• **Task material**
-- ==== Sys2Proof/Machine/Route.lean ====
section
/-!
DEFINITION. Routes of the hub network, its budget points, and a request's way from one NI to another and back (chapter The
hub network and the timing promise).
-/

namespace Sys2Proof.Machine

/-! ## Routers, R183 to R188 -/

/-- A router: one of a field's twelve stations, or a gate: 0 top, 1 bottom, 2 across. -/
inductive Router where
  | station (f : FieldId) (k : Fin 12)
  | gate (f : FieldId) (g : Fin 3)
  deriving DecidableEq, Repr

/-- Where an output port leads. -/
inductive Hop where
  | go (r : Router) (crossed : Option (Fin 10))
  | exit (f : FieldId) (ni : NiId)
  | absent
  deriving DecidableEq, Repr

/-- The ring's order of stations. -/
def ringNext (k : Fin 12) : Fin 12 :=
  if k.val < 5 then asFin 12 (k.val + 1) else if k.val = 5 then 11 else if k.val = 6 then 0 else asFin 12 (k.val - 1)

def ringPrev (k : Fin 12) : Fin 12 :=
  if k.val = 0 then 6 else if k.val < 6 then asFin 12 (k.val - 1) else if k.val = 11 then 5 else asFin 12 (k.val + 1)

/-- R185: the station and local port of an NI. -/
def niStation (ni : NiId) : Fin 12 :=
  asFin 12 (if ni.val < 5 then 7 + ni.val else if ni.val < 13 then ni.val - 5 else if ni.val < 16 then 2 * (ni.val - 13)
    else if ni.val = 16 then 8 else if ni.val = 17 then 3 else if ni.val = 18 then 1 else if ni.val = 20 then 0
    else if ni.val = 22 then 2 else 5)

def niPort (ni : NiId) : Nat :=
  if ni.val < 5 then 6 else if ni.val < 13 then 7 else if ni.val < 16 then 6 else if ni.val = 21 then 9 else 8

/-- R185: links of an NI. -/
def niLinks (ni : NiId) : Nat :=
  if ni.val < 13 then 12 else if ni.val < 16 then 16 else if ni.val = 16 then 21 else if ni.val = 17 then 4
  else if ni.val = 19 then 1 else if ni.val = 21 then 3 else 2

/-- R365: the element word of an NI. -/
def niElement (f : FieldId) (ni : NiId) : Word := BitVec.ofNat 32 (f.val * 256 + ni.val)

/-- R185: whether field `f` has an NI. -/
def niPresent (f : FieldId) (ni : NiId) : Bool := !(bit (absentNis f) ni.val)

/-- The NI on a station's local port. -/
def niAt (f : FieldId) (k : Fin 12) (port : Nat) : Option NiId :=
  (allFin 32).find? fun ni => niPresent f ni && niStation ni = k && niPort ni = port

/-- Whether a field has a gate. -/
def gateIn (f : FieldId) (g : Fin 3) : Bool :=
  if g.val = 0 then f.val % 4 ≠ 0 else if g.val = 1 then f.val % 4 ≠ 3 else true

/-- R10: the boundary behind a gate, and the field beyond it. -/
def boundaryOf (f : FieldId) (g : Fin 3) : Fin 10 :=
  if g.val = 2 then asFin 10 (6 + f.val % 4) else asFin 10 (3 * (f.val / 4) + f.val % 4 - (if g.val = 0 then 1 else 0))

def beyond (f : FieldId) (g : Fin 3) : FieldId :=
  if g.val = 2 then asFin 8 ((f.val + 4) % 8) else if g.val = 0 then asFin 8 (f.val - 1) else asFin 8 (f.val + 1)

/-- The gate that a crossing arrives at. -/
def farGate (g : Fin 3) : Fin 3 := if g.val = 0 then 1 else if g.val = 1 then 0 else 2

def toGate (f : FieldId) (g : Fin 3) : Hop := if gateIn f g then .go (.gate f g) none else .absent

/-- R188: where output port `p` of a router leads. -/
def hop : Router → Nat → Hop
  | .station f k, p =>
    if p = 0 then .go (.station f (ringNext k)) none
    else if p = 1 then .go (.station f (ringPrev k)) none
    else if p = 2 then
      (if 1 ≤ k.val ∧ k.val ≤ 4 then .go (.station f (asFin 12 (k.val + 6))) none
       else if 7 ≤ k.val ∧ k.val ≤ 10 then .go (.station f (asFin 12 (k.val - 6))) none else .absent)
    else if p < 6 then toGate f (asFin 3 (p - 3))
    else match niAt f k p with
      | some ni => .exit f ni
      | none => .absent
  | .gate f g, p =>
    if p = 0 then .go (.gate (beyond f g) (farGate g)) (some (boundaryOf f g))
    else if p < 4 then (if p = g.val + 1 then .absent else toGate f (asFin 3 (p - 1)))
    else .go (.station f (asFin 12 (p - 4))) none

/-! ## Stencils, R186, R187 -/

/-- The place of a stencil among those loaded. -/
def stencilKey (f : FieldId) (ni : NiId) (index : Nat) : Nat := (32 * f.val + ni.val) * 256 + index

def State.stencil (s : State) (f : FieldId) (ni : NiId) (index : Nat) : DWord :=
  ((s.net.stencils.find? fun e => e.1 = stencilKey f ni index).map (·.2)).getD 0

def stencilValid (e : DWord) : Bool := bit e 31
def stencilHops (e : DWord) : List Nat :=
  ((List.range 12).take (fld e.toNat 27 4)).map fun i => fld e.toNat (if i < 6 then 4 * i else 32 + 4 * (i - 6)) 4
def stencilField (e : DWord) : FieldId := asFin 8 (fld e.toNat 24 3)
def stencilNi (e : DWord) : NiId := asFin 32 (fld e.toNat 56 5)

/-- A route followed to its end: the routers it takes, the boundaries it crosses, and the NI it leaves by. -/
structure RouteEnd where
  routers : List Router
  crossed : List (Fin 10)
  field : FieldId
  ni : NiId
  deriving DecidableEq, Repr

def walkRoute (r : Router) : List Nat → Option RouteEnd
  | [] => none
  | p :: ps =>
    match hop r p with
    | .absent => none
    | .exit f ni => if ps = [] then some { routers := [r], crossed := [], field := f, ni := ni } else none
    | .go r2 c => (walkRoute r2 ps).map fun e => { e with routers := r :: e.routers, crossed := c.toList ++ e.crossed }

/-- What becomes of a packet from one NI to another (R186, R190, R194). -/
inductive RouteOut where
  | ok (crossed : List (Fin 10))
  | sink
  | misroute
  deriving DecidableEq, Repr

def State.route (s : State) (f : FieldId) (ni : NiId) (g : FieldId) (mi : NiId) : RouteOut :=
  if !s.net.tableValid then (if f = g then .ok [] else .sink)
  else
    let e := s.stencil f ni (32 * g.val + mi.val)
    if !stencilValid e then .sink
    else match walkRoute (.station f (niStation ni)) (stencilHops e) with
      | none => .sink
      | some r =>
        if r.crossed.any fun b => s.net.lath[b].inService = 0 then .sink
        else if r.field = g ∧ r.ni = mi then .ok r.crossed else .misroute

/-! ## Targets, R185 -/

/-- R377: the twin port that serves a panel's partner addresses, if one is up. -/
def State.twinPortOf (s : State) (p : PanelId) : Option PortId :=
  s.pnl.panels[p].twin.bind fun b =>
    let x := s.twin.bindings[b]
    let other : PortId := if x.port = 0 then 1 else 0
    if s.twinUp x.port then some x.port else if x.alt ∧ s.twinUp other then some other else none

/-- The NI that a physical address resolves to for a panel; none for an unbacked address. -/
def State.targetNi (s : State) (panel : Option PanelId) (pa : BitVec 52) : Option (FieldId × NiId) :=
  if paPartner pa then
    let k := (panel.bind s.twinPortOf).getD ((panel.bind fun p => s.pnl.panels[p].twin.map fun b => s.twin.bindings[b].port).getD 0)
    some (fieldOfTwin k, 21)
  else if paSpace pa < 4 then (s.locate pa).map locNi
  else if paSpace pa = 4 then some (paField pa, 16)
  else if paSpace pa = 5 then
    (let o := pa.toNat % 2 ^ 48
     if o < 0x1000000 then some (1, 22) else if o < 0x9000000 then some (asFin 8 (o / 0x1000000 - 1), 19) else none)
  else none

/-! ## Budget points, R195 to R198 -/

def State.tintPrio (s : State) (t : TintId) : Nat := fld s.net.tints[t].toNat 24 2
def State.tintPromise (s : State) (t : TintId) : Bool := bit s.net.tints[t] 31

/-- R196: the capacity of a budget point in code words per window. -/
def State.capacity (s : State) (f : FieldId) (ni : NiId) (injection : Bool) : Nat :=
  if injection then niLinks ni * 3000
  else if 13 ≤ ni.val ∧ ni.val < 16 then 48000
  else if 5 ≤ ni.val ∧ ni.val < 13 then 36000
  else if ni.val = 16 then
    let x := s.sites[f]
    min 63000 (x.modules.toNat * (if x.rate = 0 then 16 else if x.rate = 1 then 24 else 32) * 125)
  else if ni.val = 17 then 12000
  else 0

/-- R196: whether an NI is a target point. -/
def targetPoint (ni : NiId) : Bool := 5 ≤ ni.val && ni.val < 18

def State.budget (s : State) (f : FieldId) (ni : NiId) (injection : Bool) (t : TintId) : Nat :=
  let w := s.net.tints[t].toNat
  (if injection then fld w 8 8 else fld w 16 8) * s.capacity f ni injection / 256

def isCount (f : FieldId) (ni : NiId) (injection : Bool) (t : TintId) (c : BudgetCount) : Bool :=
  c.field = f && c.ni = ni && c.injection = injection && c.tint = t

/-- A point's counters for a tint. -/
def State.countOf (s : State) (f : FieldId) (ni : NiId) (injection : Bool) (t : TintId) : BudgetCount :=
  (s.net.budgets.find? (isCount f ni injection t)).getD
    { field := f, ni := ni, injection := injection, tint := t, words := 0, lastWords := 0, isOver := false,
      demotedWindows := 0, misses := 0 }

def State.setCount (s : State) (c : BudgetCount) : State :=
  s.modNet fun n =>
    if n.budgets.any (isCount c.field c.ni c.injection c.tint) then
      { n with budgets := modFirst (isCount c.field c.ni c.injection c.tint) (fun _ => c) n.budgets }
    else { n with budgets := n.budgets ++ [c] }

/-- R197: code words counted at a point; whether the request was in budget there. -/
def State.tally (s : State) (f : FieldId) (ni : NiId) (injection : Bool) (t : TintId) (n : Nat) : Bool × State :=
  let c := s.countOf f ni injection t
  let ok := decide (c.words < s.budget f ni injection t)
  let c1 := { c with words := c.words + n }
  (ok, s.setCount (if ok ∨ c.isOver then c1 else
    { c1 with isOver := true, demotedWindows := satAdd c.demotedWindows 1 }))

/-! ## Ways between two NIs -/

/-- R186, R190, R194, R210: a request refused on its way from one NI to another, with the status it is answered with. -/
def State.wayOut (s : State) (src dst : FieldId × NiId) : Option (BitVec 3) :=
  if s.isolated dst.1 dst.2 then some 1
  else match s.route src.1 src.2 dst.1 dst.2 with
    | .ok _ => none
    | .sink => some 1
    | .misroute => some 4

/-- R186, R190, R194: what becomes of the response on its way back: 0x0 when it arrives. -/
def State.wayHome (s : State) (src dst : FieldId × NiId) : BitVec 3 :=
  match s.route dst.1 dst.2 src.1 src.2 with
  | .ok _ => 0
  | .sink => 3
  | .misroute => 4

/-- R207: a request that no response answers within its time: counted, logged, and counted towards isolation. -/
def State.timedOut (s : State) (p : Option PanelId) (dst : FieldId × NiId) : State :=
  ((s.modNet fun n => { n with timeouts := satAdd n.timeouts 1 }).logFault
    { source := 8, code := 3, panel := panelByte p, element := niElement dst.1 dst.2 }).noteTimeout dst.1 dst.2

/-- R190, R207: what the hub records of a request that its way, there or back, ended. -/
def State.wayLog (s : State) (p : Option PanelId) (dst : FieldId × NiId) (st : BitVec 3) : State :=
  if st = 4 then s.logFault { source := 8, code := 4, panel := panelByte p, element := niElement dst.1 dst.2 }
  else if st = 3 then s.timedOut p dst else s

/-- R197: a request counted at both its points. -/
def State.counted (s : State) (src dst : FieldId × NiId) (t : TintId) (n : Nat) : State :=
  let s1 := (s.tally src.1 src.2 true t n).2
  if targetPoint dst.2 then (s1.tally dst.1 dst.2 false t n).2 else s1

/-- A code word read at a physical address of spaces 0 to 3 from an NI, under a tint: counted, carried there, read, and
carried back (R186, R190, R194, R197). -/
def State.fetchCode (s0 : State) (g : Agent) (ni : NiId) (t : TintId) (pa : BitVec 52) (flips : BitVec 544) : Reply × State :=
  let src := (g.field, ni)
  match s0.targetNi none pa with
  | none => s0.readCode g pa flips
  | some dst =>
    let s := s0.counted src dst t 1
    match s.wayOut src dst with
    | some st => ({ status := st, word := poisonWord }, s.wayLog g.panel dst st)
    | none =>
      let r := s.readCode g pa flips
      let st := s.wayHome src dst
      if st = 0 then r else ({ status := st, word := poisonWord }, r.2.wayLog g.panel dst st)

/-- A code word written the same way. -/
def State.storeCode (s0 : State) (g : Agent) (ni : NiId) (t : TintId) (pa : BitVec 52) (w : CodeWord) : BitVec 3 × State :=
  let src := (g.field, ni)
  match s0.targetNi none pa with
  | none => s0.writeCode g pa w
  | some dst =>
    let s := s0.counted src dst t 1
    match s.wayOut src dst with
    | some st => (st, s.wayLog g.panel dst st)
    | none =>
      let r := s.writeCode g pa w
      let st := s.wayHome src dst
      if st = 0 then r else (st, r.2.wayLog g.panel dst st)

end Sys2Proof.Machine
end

• **Task to carry out**
Reproduce exactly the stretch of the material above that starts at the line with "c with words" and ends at the line with "def State.counted (s", both included, and nothing else.

• **Result below**
  let c1 := { c with words := c.words + n }
  (ok, s.setCount (if ok ∨ c.isOver then c1 else
    { c1 with isOver := true, demotedWindows := satAdd c.demotedWindows 1 }))

/-! ## Ways between two NIs -/

/-- R186, R190, R194, R210: a request refused on its way from one NI to another, with the status it is answered with. -/
def State.wayOut (s : State) (src dst : FieldId × NiId) : Option (BitVec 3) :=
  if s.isolated dst.1 dst.2 then some 1
  else match s.route src.1 src.2 dst.1 dst.2 with
    | .ok _ => none
    | .sink => some 1
    | .misroute => some 4

/-- R186, R190, R194: what becomes of the response on its way back: 0x0 when it arrives. -/
def State.wayHome (s : State) (src dst : FieldId × NiId) : BitVec 3 :=
  match s.route dst.1 dst.2 src.1 src.2 with
  | .ok _ => 0
  | .sink => 3
  | .misroute => 4

/-- R207: a request that no response answers within its time: counted, logged, and counted towards isolation. -/
def State.timedOut (s : State) (p : Option PanelId) (dst : FieldId × NiId) : State :=
  ((s.modNet fun n => { n with timeouts := satAdd n.timeouts 1 }).logFault
    { source := 8, code := 3, panel := panelByte p, element := niElement dst.1 dst.2 }).noteTimeout dst.1 dst.2

/-- R190, R207: what the hub records of a request that its way, there or back, ended. -/
def State.wayLog (s : State) (p : Option PanelId) (dst : FieldId × NiId) (st : BitVec 3) : State :=
  if st = 4 then s.logFault { source := 8, code := 4, panel := panelByte p, element := niElement dst.1 dst.2 }
  else if st = 3 then s.timedOut p dst else s

/-- R197: a request counted at both its points. -/
def State.counted (s : State) (src dst : FieldId × NiId) (t : TintId) (n : Nat) : State :=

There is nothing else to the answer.